● Problem to work on:
Identify and copy all lines of the material where the string "that" is found.

● Records supplied:

-- ==== Sys2Proof/Proofs/DirectoryRound.lean ====
section
-- The whole text is compiled in one process: one proof at a time keeps it within its memory.
set_option Elab.async false
/-! LEMMAS. Nothing that work on an accepted request does depends on the round of R271 or on the end that a session has still
to come: each operation commutes with both. In the order of the model's files, up to the assignment of engines and units
(`assignWork`). -/

namespace Sys2Proof.Machine

/-- The state with these two of the Directory's engine and the session. -/
def State.turned (turn : Nat) (ending : Bool) (s : State) : State :=
  { s with pd := { s.pd with turn := turn }, sp := { s.sp with closing := ending } }

variable {s : State} {v : Viewer} {turn : Nat} {ending : Bool}

theorem State.turned_self (s : State) : s.turned s.pd.turn s.sp.closing = s := rfl

theorem State.served_eq_turned (s : State) (v : Viewer) : s.served v = s.turned (originOf v) s.sp.closing := rfl

/-- What commutes with both keeps the end that a session has still to come, and commutes with the round. -/
theorem State.commutes_served {f : State → State} (hf : ∀ s turn ending, f (s.turned turn ending)
    = (f s).turned turn ending) :
    (f s).sp.closing = s.sp.closing ∧ f (s.served v) = (f s).served v := by
  have hc : (f s).sp.closing = s.sp.closing :=
    (congrArg (fun t : State => t.sp.closing) (hf s s.pd.turn s.sp.closing)).trans rfl
  refine ⟨hc, ?_⟩
  rw [State.served_eq_turned, hf, State.served_eq_turned, hc]

/-- A fold of steps that do not read the round does not read it either. -/
theorem State.turned_foldl {α : Type} {f : State → α → State} (hf : ∀ s x, f (s.turned turn ending) x
    = (f s x).turned turn ending)
    (l : List α) : l.foldl f (s.turned turn ending) = (l.foldl f s).turned turn ending := by
  induction l generalizing s with
  | nil => rfl
  | cons x l ih => rw [List.foldl_cons, hf, ih, List.foldl_cons]

theorem State.turned_pending : State.pending (s.turned turn ending) = State.pending s := rfl

theorem State.turned_clock : State.clock (s.turned turn ending) = State.clock s := rfl

theorem State.turned_freeCtr : State.freeCtr (s.turned turn ending) = State.freeCtr s := rfl

theorem State.turned_outbox : State.outbox (s.turned turn ending) = State.outbox s := rfl

theorem State.turned_hostMem : State.hostMem (s.turned turn ending) = State.hostMem s := rfl

theorem State.turned_dmaFail : State.dmaFail (s.turned turn ending) = State.dmaFail s := rfl

theorem State.turned_latches : State.latches (s.turned turn ending) = State.latches s := rfl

● Result of the task:
/-! LEMMAS. Nothing that work on an accepted request does depends on the round of R271 or on the end that a session has still
/-- What commutes with both keeps the end that a session has still to come, and commutes with the round. -/
/-- A fold of steps that do not read the round does not read it either. -/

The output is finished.